>>>
-- ==== Sys2Proof/Laws/Ops.lean ====
section
/-! SUPPORT. The laws of the shared operations over flags, counts, register pairs, group states and register writes. -/
set_option Elab.async false
namespace Sys2Proof.Machine

/-! ### A flag's pulse or fall: only `lines` -/

@[simp] theorem State.sendFlag_pending (s : State) (a b : Nat) (r : Bool) : (s.sendFlag a b r).pending = s.pending := by
  unfold State.sendFlag; split <;> rfl
@[simp] theorem State.sendFlag_tick (s : State) (a b : Nat) (r : Bool) : (s.sendFlag a b r).tick = s.tick := by
  unfold State.sendFlag; split <;> rfl
@[simp] theorem State.sendFlag_rt (s : State) (a b : Nat) (r : Bool) : (s.sendFlag a b r).rt = s.rt := by
  unfold State.sendFlag; split <;> rfl
@[simp] theorem State.sendFlag_free (s : State) (a b : Nat) (r : Bool) : (s.sendFlag a b r).free = s.free := by
  unfold State.sendFlag; split <;> rfl
@[simp] theorem State.sendFlag_regs (s : State) (a b : Nat) (r : Bool) : (s.sendFlag a b r).regs = s.regs := by
  unfold State.sendFlag; split <;> rfl
@[simp] theorem State.sendFlag_cyc (s : State) (a b : Nat) (r : Bool) : (s.sendFlag a b r).cyc = s.cyc := by
  unfold State.sendFlag; split <;> rfl
@[simp] theorem State.sendFlag_fab (s : State) (a b : Nat) (r : Bool) : (s.sendFlag a b r).fab = s.fab := by
  unfold State.sendFlag; split <;> rfl
@[simp] theorem State.sendFlag_queues (s : State) (a b : Nat) (r : Bool) : (s.sendFlag a b r).queues = s.queues := by
  unfold State.sendFlag; split <;> rfl
@[simp] theorem State.sendFlag_lastFrame (s : State) (a b : Nat) (r : Bool) : (s.sendFlag a b r).lastFrame = s.lastFrame := by
  unfold State.sendFlag; split <;> rfl
@[simp] theorem State.sendFlag_fchs (s : State) (a b : Nat) (r : Bool) : (s.sendFlag a b r).fchs = s.fchs := by
  unfold State.sendFlag; split <;> rfl
@[simp] theorem State.sendFlag_calTiles (s : State) (a b : Nat) (r : Bool) : (s.sendFlag a b r).calTiles = s.calTiles := by
  unfold State.sendFlag; split <;> rfl
@[simp] theorem State.sendFlag_calPorts (s : State) (a b : Nat) (r : Bool) : (s.sendFlag a b r).calPorts = s.calPorts := by
  unfold State.sendFlag; split <;> rfl
@[simp] theorem State.sendFlag_fieldTrims (s : State) (a b : Nat) (r : Bool) : (s.sendFlag a b r).fieldTrims = s.fieldTrims := by
  unfold State.sendFlag; split <;> rfl
@[simp] theorem State.sendFlag_dcfs (s : State) (a b : Nat) (r : Bool) : (s.sendFlag a b r).dcfs = s.dcfs := by
  unfold State.sendFlag; split <;> rfl
@[simp] theorem State.sendFlag_streams (s : State) (a b : Nat) (r : Bool) : (s.sendFlag a b r).streams = s.streams := by
  unfold State.sendFlag; split <;> rfl
@[simp] theorem State.sendFlag_evc (s : State) (a b : Nat) (r : Bool) : (s.sendFlag a b r).evc = s.evc := by
  unfold State.sendFlag; split <;> rfl
@[simp] theorem State.sendFlag_pwr (s : State) (a b : Nat) (r : Bool) : (s.sendFlag a b r).pwr = s.pwr := by
  unfold State.sendFlag; split <;> rfl
@[simp] theorem State.sendFlag_log (s : State) (a b : Nat) (r : Bool) : (s.sendFlag a b r).log = s.log := by
  unfold State.sendFlag; split <;> rfl
@[simp] theorem State.sendFlag_logWrapped (s : State) (a b : Nat) (r : Bool) : (s.sendFlag a b r).logWrapped = s.logWrapped := by
  unfold State.sendFlag; split <;> rfl
@[simp] theorem State.sendFlag_clk (s : State) (a b : Nat) (r : Bool) : (s.sendFlag a b r).clk = s.clk := by
  unfold State.sendFlag; split <;> rfl
@[simp] theorem State.sendFlag_mem (s : State) (a b : Nat) (r : Bool) : (s.sendFlag a b r).mem = s.mem := by
  unfold State.sendFlag; split <;> rfl
@[simp] theorem State.sendFlag_mchs (s : State) (a b : Nat) (r : Bool) : (s.sendFlag a b r).mchs = s.mchs := by
  unfold State.sendFlag; split <;> rfl
@[simp] theorem State.sendFlag_mdlls (s : State) (a b : Nat) (r : Bool) : (s.sendFlag a b r).mdlls = s.mdlls := by
  unfold State.sendFlag; split <;> rfl
@[simp] theorem State.sendFlag_nv (s : State) (a b : Nat) (r : Bool) : (s.sendFlag a b r).nv = s.nv := by
  unfold State.sendFlag; split <;> rfl
@[simp] theorem State.sendFlag_flows (s : State) (a b : Nat) (r : Bool) : (s.sendFlag a b r).flows = s.flows := by
  unfold State.sendFlag; split <;> rfl
@[simp] theorem State.sendFlag_dma (s : State) (a b : Nat) (r : Bool) : (s.sendFlag a b r).dma = s.dma := by
  unfold State.sendFlag; split <;> rfl
@[simp] theorem State.sendFlag_cmps (s : State) (a b : Nat) (r : Bool) : (s.sendFlag a b r).cmps = s.cmps := by
  unfold State.sendFlag; split <;> rfl
@[simp] theorem State.sendFlag_cmpTurn (s : State) (a b : Nat) (r : Bool) : (s.sendFlag a b r).cmpTurn = s.cmpTurn := by
  unfold State.sendFlag; split <;> rfl
@[simp] theorem State.sendFlag_blks (s : State) (a b : Nat) (r : Bool) : (s.sendFlag a b r).blks = s.blks := by
  unfold State.sendFlag; split <;> rfl
@[simp] theorem State.sendFlag_pmem (s : State) (a b : Nat) (r : Bool) : (s.sendFlag a b r).pmem = s.pmem := by
  unfold State.sendFlag; split <;> rfl
@[simp] theorem State.sendFlag_closedEnds (s : State) (a b : Nat) (r : Bool) : (s.sendFlag a b r).closedEnds = s.closedEnds := by
  unfold State.sendFlag; split <;> rfl
@[simp] theorem State.sendFlag_stos (s : State) (a b : Nat) (r : Bool) : (s.sendFlag a b r).stos = s.stos := by
  unfold State.sendFlag; split <;> rfl
@[simp] theorem State.sendFlag_tpts (s : State) (a b : Nat) (r : Bool) : (s.sendFlag a b r).tpts = s.tpts := by
  unfold State.sendFlag; split <;> rfl
@[simp] theorem State.sendFlag_trus (s : State) (a b : Nat) (r : Bool) : (s.sendFlag a b r).trus = s.trus := by
  unfold State.sendFlag; split <;> rfl
@[simp] theorem State.sendFlag_trigQ (s : State) (a b : Nat) (r : Bool) : (s.sendFlag a b r).trigQ = s.trigQ := by
  unfold State.sendFlag; split <;> rfl
@[simp] theorem State.sendFlag_chn (s : State) (a b : Nat) (r : Bool) : (s.sendFlag a b r).chn = s.chn := by
  unfold State.sendFlag; split <;> rfl
@[simp] theorem State.sendFlag_decs (s : State) (a b : Nat) (r : Bool) : (s.sendFlag a b r).decs = s.decs := by
  unfold State.sendFlag; split <;> rfl
@[simp] theorem State.sendFlag_rings (s : State) (a b : Nat) (r : Bool) : (s.sendFlag a b r).rings = s.rings := by
  unfold State.sendFlag; split <;> rfl
@[simp] theorem State.sendFlag_wacs (s : State) (a b : Nat) (r : Bool) : (s.sendFlag a b r).wacs = s.wacs := by
  unfold State.sendFlag; split <;> rfl
@[simp] theorem State.sendFlag_pcvs (s : State) (a b : Nat) (r : Bool) : (s.sendFlag a b r).pcvs = s.pcvs := by
  unfold State.sendFlag; split <;> rfl
@[simp] theorem State.sendFlag_cfg (s : State) (a b : Nat) (r : Bool) : (s.sendFlag a b r).cfg = s.cfg := by
  unfold State.sendFlag; split <;> rfl
@[simp] theorem State.sendFlag_hlk (s : State) (a b : Nat) (r : Bool) : (s.sendFlag a b r).hlk = s.hlk := by
  unfold State.sendFlag; split <;> rfl
@[simp] theorem State.sendFlag_mon (s : State) (a b : Nat) (r : Bool) : (s.sendFlag a b r).mon = s.mon := by
  unfold State.sendFlag; split <;> rfl
@[simp] theorem State.sendFlag_boot (s : State) (a b : Nat) (r : Bool) : (s.sendFlag a b r).boot = s.boot := by
  unfold State.sendFlag; split <;> rfl
@[simp] theorem State.sendFlag_tap (s : State) (a b : Nat) (r : Bool) : (s.sendFlag a b r).tap = s.tap := by
  unfold State.sendFlag; split <;> rfl
@[simp] theorem State.sendFlag_memOut (s : State) (a b : Nat) (r : Bool) : (s.sendFlag a b r).memOut = s.memOut := by
  unfold State.sendFlag; split <;> rfl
<<<
> **TASK DETAILS**: Everything from the line containing "s.mon := by" to the bottom of the listing is to be set down exactly; leave out all other lines.

> **ANSWER SPACE**:
@[simp] theorem State.sendFlag_mon (s : State) (a b : Nat) (r : Bool) : (s.sendFlag a b r).mon = s.mon := by
  unfold State.sendFlag; split <;> rfl
@[simp] theorem State.sendFlag_boot (s : State) (a b : Nat) (r : Bool) : (s.sendFlag a b r).boot = s.boot := by
  unfold State.sendFlag; split <;> rfl
@[simp] theorem State.sendFlag_tap (s : State) (a b : Nat) (r : Bool) : (s.sendFlag a b r).tap = s.tap := by
  unfold State.sendFlag; split <;> rfl
@[simp] theorem State.sendFlag_memOut (s : State) (a b : Nat) (r : Bool) : (s.sendFlag a b r).memOut = s.memOut := by
  unfold State.sendFlag; split <;> rfl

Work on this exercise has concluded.